Elizabeth Garrett and Carmen Puliafito then shared their insights on the critical accomplishments Body Computing is making toward empowering patients and improving an antiquated healthcare model.
Application Demonstration:
Dr. Saxon, along with programmer Trina Gregory, demoed the USC mobile application, Beating Heart, a game co-developed with Corventis Biomedical. The app collects data wirelessly from a patch placed on the chest, allowing users to share their heart rate through status updates on social networks. The app also has a personality quiz and a truth-or-dare component that includes heart rate, and is meant—through social networking—to make young people more heart aware—a mood ring for the iPhone generation.
Panel One: The Technology Continuum—Games to High End Medical Diagnostics: is the Patient Pay Piece Crucial?
Moderator: Dana Mead, Partner, Kleiner Perkins Caufield and Byers
Panelist: Don Jones, JD, MBA Vice President, Business Development, Health & Life Sciences, Qualcomm
Panelist: Gadi Amit, Principal Designer and Founder, NewDealDesign
Panelist: Brian Fitzgerald, Deputy Division Director, Division of Electrical and Software Engineering, US Food and Drug Administration
Panelist: Anne DeGheest, Founder, Medstars
Panelist: Ashish Soni, Director of ITP, USC Viterbi School of Engineering
Dana Mead led business experts, designers, engineers, and policy makers in a discussion about the market for mobile and wireless enabled health devices in addition to models for paying for these new technologies. Don Jones provided insight on how telecommunication companies are targeting weaknesses within the healthcare system as Gadi Amit showcased NewDealDesign’s FitBit, a new calorie tracker designed to creatively engage the consumer. Anne DeGheest introduced some promising new start-ups in the wireless sensor market while Ashish Soni tackled the gaming aspects of new medical applications that utilize these sensors.
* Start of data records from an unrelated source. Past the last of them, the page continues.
-- ==== Sys2Proof/Machine/State.lean ====
section
/-! DEFINITION. The state of the machine: the record of 10_state R48, the host agent of 30_encoding R100, and the
two model fields that index the free values; the faults and refusals; the state after power-on reset (R210). -/

namespace Sys2Proof.Machine

open Sys2Proof

/-- The contents of a store: (index, value) pairs with strictly rising indices. An index that is not listed is
UNSPECIFIED (00_scope R7): each read of it is a draw. `Memory 8` is a list of `Host.Cell`. -/
abbrev Memory (w : Nat) := List (Nat × BitVec w)

/-- A Move-To-Front table: 256 bytes (10_state R40). -/
abbrev MtfTable := Vector Byte 256

/-- The four host address spaces (20_memory R60). -/
inductive Space where
  | csr
  | ibuf
  | obuf
  | work
deriving DecidableEq, Repr

/-- The widths of the host operations of 30_encoding R100: `.b`, `.h`, `.w`. -/
inductive Width where
  | byte
  | half
  | word
deriving DecidableEq, Repr

/-- The host operations of 30_encoding R100, labels resolved to the index of the operation they name
(Machine/Assembly.lean does that). -/
inductive HostOp where
  /-- `wr.b/h/w SPACE, OFF, V`. -/
  | wr (sp : Space) (off : Offset) (w : Width) (v : Word)
  /-- `rd.b/h/w SPACE, OFF`. -/
  | rd (sp : Space) (off : Offset) (w : Width)
  /-- `andi V`. -/
  | andi (v : Word)
  /-- `bnz LABEL`. -/
  | bnz (target : Nat)
  /-- `bz LABEL`. -/
  | bz (target : Nat)
  /-- `halt`. -/
  | halt
deriving DecidableEq, Repr

/-- The host agent (00_scope R2, 30_encoding R100): its program, where it stands in it, and its scratch register. -/
structure HostAgent where
  prog : List HostOp
  pc : Nat
  acc : Word
deriving DecidableEq, Repr

/-- The implementation parameters (00_scope R4), constant for the life of the hardware (10_state R39): what
CAP_IBUF, CAP_OBUF and RUN_CAP read. -/
structure Params where
  ibufBytes : Nat
  obufBytes : Nat
  runCap : Nat
deriving DecidableEq, Repr

/-- STATUS (10_state R24). The reserved bits [31:6] read 0. -/
structure Status where
  busy : Bool
  done : Bool
  err : Bool
  cmdOvr : Bool
  wrBusy : Bool
  rleActive : Bool
deriving DecidableEq, Repr

/-- The two interrupt causes: bit 0 DONE, bit 1 ERR (10_state R37, R38). -/
structure IrqBits where
  done : Bool
  err : Bool
deriving DecidableEq, Repr

/-- The variable control and status registers (10_state §2). CTRL always reads 0 (R23) and ID, VERSION are
constants (R21), so they hold nothing. -/
structure Csr where
  status : Status
  cmd : Word
  len : Word
  primary : Word
  outLen : Word
  consumed : Word
  errcode : Byte
  errinfo : Word
  rleMax : Word
  pendingByte : Byte
  pendingCount : BitVec 9
  rleSout : Word
  rleCaplim : Word
  mtfSym : Byte
  irqEn : IrqBits
  irqStatus : IrqBits
deriving DecidableEq, Repr

/-- The whole state (10_state R48), the host agent beside the engine, and the model's own `delay` and `epoch`. -/
structure State where
  params : Params
  csr : Csr
  hist : Memory 32
  first : Memory 32
  tblE : MtfTable
  tblD : MtfTable
  ibuf : Memory 8
  obuf : Memory 8
  short : Memory 32
  host : HostAgent
  /-- MODEL's field: host steps still to pass before the accepted command's completion step (R113). -/
  delay : Nat
  /-- MODEL's field: the number of the step, which indexes the free values (R7, R71, R113). -/
  epoch : Nat
deriving DecidableEq, Repr

/-- Why the machine stops. -/
inductive Fault where
  /-- Raised by the host agent's step when its access gets a bus error (20_memory R66, R67): "In a model it is a
  fault of the host program that made the access, and the faulted run is never final" (R69). Safe: the run stops. -/
  | busError (sp : Space) (off : Offset) (w : Width) (write : Bool)
deriving DecidableEq, Repr

/-- Why an instruction has no meaning. -/
inductive Refusal where
  /-- Raised by `exec` for a command the model gives no meaning yet. No arm raises it: all fourteen have one. Safe. -/
  | notModelled (mnemonic : String)
deriving DecidableEq, Repr

/-- The identity table, `T[i] = i` (10_state R40). -/
def MtfTable.identity : MtfTable :=
  ⟨((List.range 256).map (BitVec.ofNat 8)).toArray, by simp⟩

/-- STATUS after a reset (R210). -/
def Status.reset : Status := ⟨false, false, false, false, false, false⟩

/-- The reset values of the CSR table (10_state §2, R210). -/
def Csr.reset : Csr where
  status := Status.reset
  cmd := 0#32
  len := 0#32
  primary := 0#32
  outLen := 0#32
  consumed := 0#32
  errcode := 0#8
  errinfo := 0#32
  rleMax := 0#32
  pendingByte := 0#8
  pendingCount := 0#9
  rleSout := 0#32
  rleCaplim := 0#32
  mtfSym := 0#8
  irqEn := ⟨false, false⟩
  irqStatus := ⟨false, false⟩

/-- The state after power-on of a BTE built with parameters `p` (R210): the CSRs at their table values, identity
tables, every buffer and LF table unspecified, no command in flight, no host program loaded. -/
def State.resetWith (p : Params) : State where
  params := p
  csr := Csr.reset
  hist := []
  first := []
  tblE := MtfTable.identity
  tblD := MtfTable.identity
  ibuf := []
  obuf := []
  short := []
  host := ⟨[], 0, 0#32⟩
  delay := 0
  epoch := 0

/-- The parameters of the hardware at hand (R4). -/
def Params.ofConfig : Params := ⟨Config.ibufBytes, Config.obufBytes, Config.runCap⟩

/-- The state after power-on reset (R210). -/
def State.reset : State := State.resetWith Params.ofConfig

end Sys2Proof.Machine
end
With questions surrounding a slew of new medical applications being developed for consumer use on the iPhone, Blackberry, and other smartphone devices, Brian Fitzgerald assured attendees that these phones will never be regulated as medical devices, removing a large obstacle to the proliferation of these technologies.
Panel One: Part Two
Panel Two
Latitude Application Demonstration:
This iPhone app, co-developed with Boston Scientific, enables physicians to share patient physiological data with other physicians seamlessly and to communicate critical information to their patients such as the battery level on their pacemaker swiftly and efficiently.
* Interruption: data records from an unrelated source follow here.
-- ==== Sys2Proof/Machine/Rle.lean ====
section
/-! DEFINITION. RLE-1: the pure functions of 41_rle R120–R123 and the five commands R125, R127–R130. Every meaning
answers a next state: an error is the error completion of 60_exceptions R184. -/

namespace Sys2Proof.Machine

open Sys2Proof

/-- `encode_run(b, r)` (R120): min(r, 4) literal copies, and the byte r − 4 when r ≥ 4. -/
def encodeRun (b : Byte) (r : Nat) : List Byte :=
  List.replicate (min r 4) b ++ (if 4 ≤ r then [BitVec.ofNat 8 (r - 4)] else [])

/-- `cost(r)` (R120). -/
def runCost (r : Nat) : Nat := if r = 0 then 0 else if r ≤ 3 then r else 5

/-- How many of the first `cap` bytes equal `b` without a gap. -/
def leadCount (b : Byte) : Nat → List Byte → Nat
  | 0, _ => 0
  | _ + 1, [] => 0
  | cap + 1, x :: xs => if x = b then leadCount b cap xs + 1 else 0

/-- `run_len(d, 0)` of a non-empty `d` (R121): the run of its first byte, at most `cap` long. -/
def runLen (cap : Nat) : List Byte → Nat
  | [] => 0
  | b :: bs => leadCount b cap (b :: bs)

/-- The loop of `rle_enc` (R122) with at most `fuel` rounds. -/
def rleEncLoop (cap : Nat) : Nat → List Byte → List Byte
  | 0, _ => []
  | _ + 1, [] => []
  | fuel + 1, b :: bs =>
    encodeRun b (runLen cap (b :: bs)) ++ rleEncLoop cap fuel ((b :: bs).drop (runLen cap (b :: bs)))

/-- `rle_enc(d)` with RLE_RUN_CAP = `cap` (R122). Every round consumes a byte (cap ≥ 4), so |d| rounds suffice. -/
def rleEnc (cap : Nat) (d : List Byte) : List Byte := rleEncLoop cap d.length d

/-- The loop of `rle_dec` (R123) with at most `fuel` rounds. A whole window and a fifth byte: the window is a run and
the fifth byte its continuation, 4 + c copies (90_conflicts C1). Otherwise the equal prefix of the window is
literal. With fewer than 4 bytes left they are copied. -/
def rleDecLoop : Nat → List Byte → List Byte
  | 0, _ => []
  | fuel + 1, b :: b1 :: b2 :: b3 :: rest =>
    match decide (b1 = b ∧ b2 = b ∧ b3 = b), rest with
    | true, c :: rest' => List.replicate (4 + c.toNat) b ++ rleDecLoop fuel rest'
    | _, _ =>
      let p := leadCount b 4 (b :: b1 :: b2 :: b3 :: rest)
      List.replicate p b ++ rleDecLoop fuel ((b :: b1 :: b2 :: b3 :: rest).drop p)
  | _ + 1, e => e

/-- `rle_dec(e)` (R123). Every round consumes a byte, so |e| rounds suffice. -/
def rleDec (e : List Byte) : List Byte := rleDecLoop e.length e

/-- The end of RLE.ENC and RLE.DEC, whose result is `out` (R125, R127): an overflow is the one imprecise error, after
which every byte of OBUF is unspecified (60_exceptions R185). -/
def State.finishRle (s : State) (out : List Byte) : State :=
  if s.outputTooLong out.length then s.forgetObuf.errorCompletion .outOverflow (overflowInfo out.length)
  else (s.writeObuf 0 out).complete out.length s.len

/-- RLE.ENC: one-shot RLE-1 encode of IBUF[0..LEN) into OBUF (R125). -/
def execRleEnc (s : State) : Host.Outcome State Fault Refusal :=
  .next <|
    if s.lenOutOfRange then s.errorCompletion .lenRange s.csr.len
    else s.finishRle (rleEnc s.params.runCap (s.input s.len))

/-- RLE.DEC: RLE-1 decode of IBUF[0..LEN) into OBUF (R127). -/
def execRleDec (s : State) : Host.Outcome State Fault Refusal :=
  .next <|
    if s.lenOutOfRange then s.errorCompletion .lenRange s.csr.len
    else s.finishRle (rleDec (s.input s.len))

/-- RLE.SINIT: start a new stream (R128). -/
def execRleSinit (s : State) : Host.Outcome State Fault Refusal :=
  .next <|
    if s.outputTooLong s.csr.rleMax.toNat then s.errorCompletion .rleMaxRange s.csr.rleMax
    else ((s.setStream true 0#8 0 0).setCaplim s.csr.rleMax).complete 0 0

/-- The variables of the push loop (R129): pb, pc, the bytes flushed so far (they go to OBUF[sout..) in this order,
so sout has grown by their number), and k. -/
structure PushLoop where
  pb : Byte
  pc : Nat
  flushed : List Byte
  k : Nat
deriving DecidableEq, Repr

/-- The loop of RLE.SPUSH (R129) over the bytes IBUF[k..n), with RLE_RUN_CAP = `cap`, capacity `max` and the fill
level `sout` at the start of the command. -/
def pushLoop (cap max sout : Nat) : PushLoop → List Byte → PushLoop
  | p, [] => p
  | p, b :: bs =>
    if 0 < p.pc ∧ b = p.pb ∧ p.pc < cap then
      if max < sout + p.flushed.length + runCost (p.pc + 1) then p
      else pushLoop cap max sout ⟨p.pb, p.pc + 1, p.flushed, p.k + 1⟩ bs
    else
      if max < sout + p.flushed.length + (encodeRun p.pb p.pc).length + 1 then p
      else pushLoop cap max sout ⟨b, 1, p.flushed ++ encodeRun p.pb p.pc, p.k + 1⟩ bs

/-- The push loop from the stream state of `s` (10_state R46) over the input block. -/
def State.pushResult (s : State) : PushLoop :=
  pushLoop s.params.runCap s.csr.rleCaplim.toNat s.csr.rleSout.toNat
    ⟨s.csr.pendingByte, s.csr.pendingCount.toNat, [], 0⟩ (s.input s.len)

/-- The successful end of RLE.SPUSH: the flushed bytes to OBUF[sout..), the stream state, `complete(sout, k)` (R129). -/
def State.finishPush (s : State) (p : PushLoop) : State :=
  let sout := s.csr.rleSout.toNat
  ((s.writeObuf sout p.flushed).setStream true p.pb p.pc (sout + p.flushed.length)).complete
    (sout + p.flushed.length) p.k

/-- RLE.SPUSH: one streaming call with the input slice IBUF[0..LEN) (R129). -/
def execRleSpush (s : State) : Host.Outcome State Fault Refusal :=
  .next <|
    if !s.csr.status.rleActive then s.errorCompletion .rleNotActive s.csr.cmd
    else if s.lenOutOfRange then s.errorCompletion .lenRange s.csr.len
    else s.finishPush s.pushResult

/-- The bytes RLE.SFIN flushes: the pending run (R130). -/
def State.pendingRun (s : State) : List Byte := encodeRun s.csr.pendingByte s.csr.pendingCount.toNat

/-- RLE.SFIN: flush the pending run and end the stream (R130). RLE_CAPLIM keeps its value. -/
def execRleSfin (s : State) : Host.Outcome State Fault Refusal :=
  .next <|
    if !s.csr.status.rleActive then s.errorCompletion .rleNotActive s.csr.cmd
    else
      let sout := s.csr.rleSout.toNat
      ((s.writeObuf sout s.pendingRun).setStream false 0#8 0 (sout + s.pendingRun.length)).complete
        (sout + s.pendingRun.length) 0

end Sys2Proof.Machine
end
Panel Two: Redefining Traditional Medical and Business Practices around the Patient as Consumer
Moderator: David Cassak, Managing Partner; Editor at Windhover Information Inc.
Panelist: John Lalonde, Vice President Latitude Research & Development, Boston Scientific CRM
Panelist: Marshall Stanton, MD Vice President, Clinical Research, Medtronic Inc.; Senior Staff Member, Medtronic CRDM
Panelist: Chris Kasabach, Co-Founder, Director BodyMedia, Inc.
Panelist: Sidna Tulledge-Scheitel, Medical Director, Global Products and Services, Mayo Clinic
Panelist: Mike Lepp, Vice President, External Products, St. Jude Medical CRMD
David Cassak questioned executives from Boston Scientific, Medtronic, and St. Jude about how major device companies are incorporating networked technologies in order to engage consumers and integrate with EMRs. Although concerned about the monetization of these networked solutions, Lalonde, Stanton, and Lepp all acknowledged growing patient expectations for information and access to constant support. While excited to discuss their companies’ development of networked solutions, they also wondered at what point remote monitoring and data gathering become excessive—how much is too much?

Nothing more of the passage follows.